Леди удачи. Все пути… - Белоцерковская Марина
Шрифт:
Интервал:
Закладка:
«Ха! „Не по-нашему“! — подумала Джоанна. — Видела бы ты, матушка, что тут вчера было написано! Решила бы, наверное, что у нас крыша поехала».
— Так что? — поинтересовалась она вслух. — Будем набирать труппу? Ну, комедиантов.
— Да где ж их возьмешь? — пригорюнилась царевна. — Куншта-то давеча выгнали по причине дурости и великой непристойности. Зело нахален был и политесу не знал.
— А своих, что ли, нет?
— Ой, да какие у нас комедианты? Баб полон двор. А мужеские роли на тиятре кому представлять? Кто не с Петенькой на войне, тот в науках занят, в Приказах.
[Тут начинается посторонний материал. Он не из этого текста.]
/-! ### Frame start -/

/-- A frame of a context is dropped whole (R77): counted, its sets squashed. -/
def dropWhole (d : Dev) (c epoch bit : Nat) : Dev :=
  let d1 := addSat (if bit = 0 then d else stat d .ctx c 0x14 bit) .ctx c 0x20 31 16 1
  squashDueSets (report (onCtx d1 c (fun x => { x with phase := .dropped })) (16 + c)) c epoch

/-- The global curve is used: by the colour planes, or by an IR plane that is made (R119, R123). -/
def curveUsed (p : Params) : Bool := flag (pw p 0x550) 0 || (flag (pw p 0x120) 24 && flag (pw p 0x5E0) 16)

/-- The pan ranges of the tables that are copied whole (R67, R118, R120). -/
def tableRanges (p : Params) : List (Nat × Nat) :=
  let lin := pw p 0x100
  let luts := ((List.range 4).filter (fun e => decide (fld lin (2 * e + 1) (2 * e) = 2))).map (fun e => (lutBase p e, 0x4000))
  let curve := if curveUsed p then [(fld (pw p 0x550) 24 12 * 0x1000, 4100)] else []
  let oetf := if fld (pw p 0x5C4) 1 0 = 3 then [(fld (pw p 0x5C4) 24 12 * 0x1000, 2050)] else []
  luts ++ curve ++ oetf

/-- Some copied table whose failure has a fallback of R92 was unreadable. -/
def tableFailed (p : Params) (t : Tables) : Bool :=
  let lin := pw p 0x100
  (List.range (fld (pw p 0) 9 8 + 1)).any (fun e => decide (fld lin (2 * e + 1) (2 * e) = 2) && tabBad t (lutBase p e) 0x4000) ||
  (curveUsed p && tabBad t (fld (pw p 0x550) 24 12 * 0x1000) 4100) ||
  (decide (fld (pw p 0x5C4) 1 0 = 3) && tabBad t (fld (pw p 0x5C4) 24 12 * 0x1000) 2050)

/-- The LUTs, the curve and the OETF table of a frame are copied from the pan, or act as absent where they could not be read (R67, R92,
R112, R504). The copy is used from the frame's next item on; grid nodes read in error stay absent (R92). -/
def loadTables (d : Dev) (c seq : Nat) : Dev :=
  match (framesOf d c).find? (fun f => decide (f.seq = seq)) with
  | none => d
  | some f =>
    let rs := tableRanges f.params
    let served := ownerServed d (0x10 + f.pipe)
    let t := if served then copyTables d rs
      else { copyTables d [] with bad := rs.flatMap (fun r => (List.range (ceilDiv r.2 64 + 1)).map (fun i => (r.1 / 64 + i) * 64)) }
    let t1 := { t with lost := (tabFor f.copies f.items).lost }
    let d1 := onFrame d c seq (fun f => { f with
      copies := (f.items, t1) :: f.copies, tableErr := f.tableErr || tableFailed f.params t })
    let d2 := if tableFailed f.params t then stat d1 .ctx c 0x164 16 else d1
    if served then reportBanks d2 t.bad else d2

/-- The grid rows that shading reads when item i of a frame is processed (R95): rows j and j + 1 of the row that stands at stage 5, those
that the row before it had not read since the last copy. -/
def gridRowsDue (f : Frame) (i : Nat) : List Nat :=
  let y := i - 2
  let j := lscRow (frameHeight f) y
  let k := lscRow (frameHeight f) (y - 1)
  if i < 2 ∨ completeRows f ≤ y then []
  else if y = 0 ∨ (f.copies.headD (0, {})).1 = i then [j, j + 1]
  else [j, j + 1].filter (fun r => decide (r ≠ k) && decide (r ≠ k + 1))

/-- Shading reads its grid rows for item i of a frame, of every enabled class; a node read in error is absent until the next frame start
(R92, R95, R504). -/
def readGrid (d : Dev) (c seq i : Nat) : Dev :=
  match (framesOf d c).find? (fun f => decide (f.seq = seq)) with
  | none => d
  | some f =>
    let served := ownerServed d (0x10 + f.pipe)
    let ranges := (gridRowsDue f i).flatMap (fun r =>
      ((List.range 8).filter (fun k => flag (pw f.params 0x150) k)).map (fun k => (lscNodeAt f.params k 0 r, 130)))
    if ranges = [] then d
    else
      let t := copyTables d ranges
      let nodes := ranges.flatMap (fun r => (List.range 65).map (fun i => r.1 + 2 * i))
      let lost := nodes.filter (fun a => !served || tabBad t a 2)
      let d1 := onFrame d c seq (fun f => { f with copies := match f.copies with
        | q :: l => (q.1, { q.2 with cells := t.cells ++ q.2.cells, lost := lost ++ q.2.lost }) :: l
        | [] => [(i, { cells := t.cells, lost := lost })] })
      if lost = [] then d1
      else if served then reportBanks (stat d1 .ctx c 0x164 8) t.bad else stat d1 .ctx c 0x164 8
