-- ==== Sys2Proof/Machine/Heads.lean ====
section
/-! DEFINITION. Camera heads: records, probes, verdicts, counters and reports (spec/15_boot_identity_heads.md R451–R459). -/

namespace Sys2Proof.Machine

/-- The TWS port of a context's head: the live CTX_CFG.port. -/
def headPort (d : Dev) (c : Nat) : Nat := ctxPort d c

/-- A TWS port runs: enabled, not fenced, its domain on (R453). -/
def twsUsable (d : Dev) (n : Nat) : Bool := getB d .tws n 0 0 && !(fenced d .tws n) && domainOn d 47

/-- A 32-bit field of a record. -/
def recWord (r : List Byte) (i : Nat) : Nat := leVal ((r.drop i).take 4)

/-- A CRC of a record holds: over n bytes from i, stored after them low byte first (R451). -/
def recCrc (r : List Byte) (i n : Nat) : Bool := decide (leVal ((r.drop (i + n)).take 2) = crc16 ((r.drop i).take n))

/-- A probe found a record: acknowledged, and its first CRC holds (R452). -/
def recPresent (r : List Byte) : Bool := decide (112 ≤ r.length) && recCrc r 0 94

/-- The identity of a record (R451). -/
def recIdentity (r : List Byte) : List Byte := (r.drop 2).take 22

/-- The record carries a certificate. -/
def recCert (r : List Byte) : Bool := decide ((r.getD 1 0).toNat % 2 = 1)

/-- The head report of a context (R458). -/
def headPacket (d : Dev) (c : Nat) (isNew : Bool) : Packet :=
  let h := vget d.heads c
  let key := if headVerdict d c = 1 then sha256 h.key else []
  { head := leBytes 1 0x49 ++ ownSource d ++ leBytes 1 c ++ leBytes 1 (headVerdict d c) ++ leBytes 1 h.policy
      ++ leBytes 1 (bnat isNew + 2 * bnat h.eol) ++ leBytes 2 0 ++ leBytes 2 (ceilDiv (96 + key.length) 32)
      ++ leBytes 4 h.phr ++ leBytes 4 h.hot ++ leBytes 4 h.cyc ++ leBytes 6 0
    bytes := (h.record.take 96 ++ List.replicate (96 - h.record.length) 0) ++ key }

/-- One of the happenings of R452 without its report packet: its status bit, event 44 and the head's source. -/
def headShown (d : Dev) (c mask : Nat) : Dev := report (raise (stat d .head 0 (c * 0x40 + 4) mask) 44) (153 + c)

/-- One of the happenings of R452: its status bit, event 44, the head's source and a head report (R452, R458). -/
def headHappens (d : Dev) (c mask : Nat) (isNew : Bool) : Dev :=
  let d1 := headShown d c mask
  if decide ((vget d1.groups 0).state = .ready) && getB d1 .glob 0 0x10 31 then
    queueReport d1 (headPacket d1 c isNew)
  else d1

/-- A verdict is reached; a change of the verdict that shows is reported (R452, R454). -/
def setVerdict (d : Dev) (c v : Nat) : Dev :=
  let d1 := onHead d c (fun h => { h with verdict := v })
  if headVerdict d1 c = headVerdict d c then d1 else headHappens d1 c 2 false

/-- The power of the security engine goes off or comes on: every verdict that now shows as another has changed (R452, R454). -/
def verdictsTurn (d : Dev) : Dev := forN 16 (fun d c => if (vget d.heads c).verdict = 0 then d else headHappens d c 2 false) d

/-- Counter i of an entry, 0 powered hours, 1 hours above 85 °C, 2 power cycles, has a limit and has reached it (R457). -/
def limitReached (h : Head) (i : Nat) : Bool :=
  let lim := recWord h.record (30 + 4 * i)
  decide (lim ≠ 0) && decide (lim ≤ (if i = 0 then h.phr else if i = 1 then h.hot else h.cyc))

/-- End of life follows the counters, of which each is reported once as it reaches its limit (R452, R457). -/
def checkEol (d : Dev) (c : Nat) : Dev :=
  forN 3 (fun d i =>
    let h := vget d.heads c
    if h.entry && !(h.hit.contains i) && limitReached h i then
      headHappens (onHead d c (fun h => { h with eol := true, hit := h.hit ++ [i] })) c 4 false
    else d) d

/-- The length of the certificate that a record names. -/
def certLength (record : List Byte) : Nat := leVal ((record.drop 28).take 2)

/-- The 28-byte reads of a certificate (R455). -/
def certReads (record : List Byte) : Nat := ceilDiv (certLength record) 28

/-- The reads of a head's probe, or of its certificate, that have not started are dropped. -/
def dropReads (d : Dev) (c : Nat) (cert : Bool) : Dev :=
  forN 8 (fun d n => onTws d n (fun t => { t with order := t.order.filter (fun j => match j with
    | .probe k _ => cert || decide (k ≠ c)
    | .cert k _ => !cert || decide (k ≠ c)
    | .desc _ => true) })) d

/-- A read of the head's probe is queued or runs on some port. -/
def readsLeft (d : Dev) (c : Nat) : Bool :=
  (List.range 8).any (fun n => ((vget d.tws n).order ++ (vget d.tws n).running.toList).any (fun j => match j with
    | .probe k _ => decide (k = c)
    | _ => false))

/-- A head's certificate is to be checked by the security engine (R449, R455). -/
def queueCheck (d : Dev) (c : Nat) (cert : List Byte) : Dev :=
  onSec d (fun s => { s with jobs := s.jobs ++ [.head c (vget d.heads c).record cert] })

/-- A certificate is to be read, in 28-byte background reads, and checked, or the record has none (R452, R454, R455). -/
def startCert (d : Dev) (c : Nat) : Dev :=
  let r := (vget d.heads c).record
  if recCert r then
    let d1 := dropReads (onHead (setVerdict d c 0) c (fun h => { h with cert := [] })) c true
    if certReads r = 0 then queueCheck d1 c []
    else onTws d1 (headPort d c) (fun t => { t with order := t.order ++ (List.range (certReads r)).map (TwsJob.cert c) })
  else setVerdict d c 2

/-- A probe of a context's head starts: its four reads join the port's background queue (R452, R453, R459). -/
def probeStart (d : Dev) (c : Nat) : Dev :=
  if getB d .head 0 (c * 0x40) 31 && getB d .ctx c 0 0 && twsUsable d (headPort d c) && !(vget d.heads c).probing then
    onTws (onHead d c (fun h => { h with probing := true, readBad := false })) (headPort d c)
      (fun t => { t with order := t.order ++ (List.range 4).map (TwsJob.probe c) })
  else d

/-- The entry of a probe that found a new identity: its verdict is NONE, and frames up to `seq` keep the end of life of the old one (R452, R454,
R459). -/
def newEntry (h : Head) (seq : Nat) (r : List Byte) : Head :=
  let ok := recCrc r 96 12
  let cnt := fun i => if ok then recWord r i else 0
  { h with
    entry := true, record := r.take 112, verdict := 0, phr := cnt 96, hot := cnt 100, cyc := satInc 0xFFFFFFFF (cnt 104), fresh := false,
    eol := false, hit := [], key := [],
    keep := (match h.keep with
      | some (n, old) => some (seq, if n = seq then old else h.eol)
      | none => some (seq, h.eol)) }

/-- What a probe found as its reads have ended, with the bytes that they read, none where its address was not acknowledged (R452). -/
def probeFound (d : Dev) (c : Nat) (r : Option (List Byte)) : Dev :=
  let h := vget d.heads c
  let d1 := onHead d c (fun h => { h with probing := false })
  if !h.probing || readsLeft d c then d
  else match (if h.readBad then none else r) with
  | none => setVerdict d1 c 4
  | some r =>
    if !(recPresent r) then setVerdict d1 c 4
    else if h.entry && decide (recIdentity h.record = recIdentity r) then
      if decide (h.verdict = 4) || h.fresh then
        checkEol (startCert (onHead d1 c (fun h => { h with fresh := false, cyc := satInc 0xFFFFFFFF h.cyc })) c) c
      else d1
    else checkEol (startCert (headHappens (onHead d1 c (fun h => newEntry h (get d .ctx c 0x18).toNat r)) c 1 true) c) c

/-- A probe that ends without a result leaves the head absent (R453, R459). -/
def probeLost (d : Dev) (c : Nat) : Dev := setVerdict (dropReads (onHead d c (fun h => { h with probing := false })) c false) c 4

/-- The probes and certificate reads among a port's jobs are lost; a head whose certificate was being read is absent too, so that the next
probe has it read again (R452, R453, R459; DESIGN CHOICE, log 141). -/
def probesLost (d : Dev) (l : List TwsJob) : Dev :=
  l.foldl (fun d j => match j with
    | .probe c _ => probeLost d c
    | .cert c _ => setVerdict d c 4
    | .desc _ => d) d

/-- A certificate passes R455: a vendor slot, the parameters of its key, and its signature over record bytes 0–95. -/
def certOk (d : Dev) (record cert : List Byte) : Bool :=
  let key := cert.take 60
  let slot := fun (i : Nat) => (List.range 32).map (fun k => sGet (0 : Byte) d.otp (0xB0 + 32 * i + k))
  decide (61 ≤ cert.length) && [0, 1].any (fun i => decide (slot i = sha256 key)) &&
  keyParams key && hssLowerOk key (cert.drop 60) && hssVerify key record (cert.drop 60)

/-- The security engine has checked the certificate of a record (R455): VALID with its key, or INVALID; of a record that is no longer the
entry's, or of a head found absent since, nothing. -/
def certDone (d : Dev) (c : Nat) (record cert : List Byte) : Dev :=
  let h := vget d.heads c
  if h.record ≠ record ∨ h.verdict = 4 then d
  else if certOk d (record.take 96) cert then setVerdict (onHead d c (fun h => { h with key := cert.take 60 })) c 1 else setVerdict d c 3

/-- 3,600 accumulated seconds add an hour to a counter of an entry that is not ABSENT: 0 powered, 1 above 85 °C (R456). -/
def headHour (d : Dev) (c : Nat) (hot : Bool) : Dev :=
  let h := vget d.heads c
  if !h.entry || decide (h.verdict = 4) then d
  else if hot then
    if h.tempOk && decide ((1360 : Int) < sInt 16 (get d .head 0 (c * 0x40 + 0x2C)).toNat) then
      checkEol (onHead d c (fun h => { h with hot := satInc 0xFFFFFFFF h.hot })) c else d
  else if domainOn d (ctxPort d c + 1) then checkEol (onHead d c (fun h => { h with phr := satInc 0xFFFFFFFF h.phr })) c
  else d

/-- The write-back page: record bytes 96–111 with the live counters and their CRC (R456). -/
def headPage (h : Head) : List Byte :=
  let p := leBytes 4 h.phr ++ leBytes 4 h.hot ++ leBytes 4 h.cyc
  p ++ leBytes 2 (crc16 p) ++ (h.record ++ List.replicate 112 0).drop 110 |>.take 16

end Sys2Proof.Machine
end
Не мужиков же маркизами да графами обряжать?!
— А почему бы не попробовать? — пожала плечами Джоанна. — Вон по дворцу сколько холопов — и чинны, и с виду ничего, и политесу, небось, насмотрелись тут у вас.
— И то! — обрадовалась Наталья. — А я еще Романова Никиту Ивановича, дядьку, позову. Он хоть и стар, а умен и образован. Да еще из купцов кого. Иди, свет мой, поспи! А я почитаю пиесу и актеров к вечеру соберу в комедияльном анбаре. Там и поговорим.
* * *— Ну что, Степан, поклонишься ты, как должно, или тебе подмога нужна? — улыбнулась Наталья Алексеевна.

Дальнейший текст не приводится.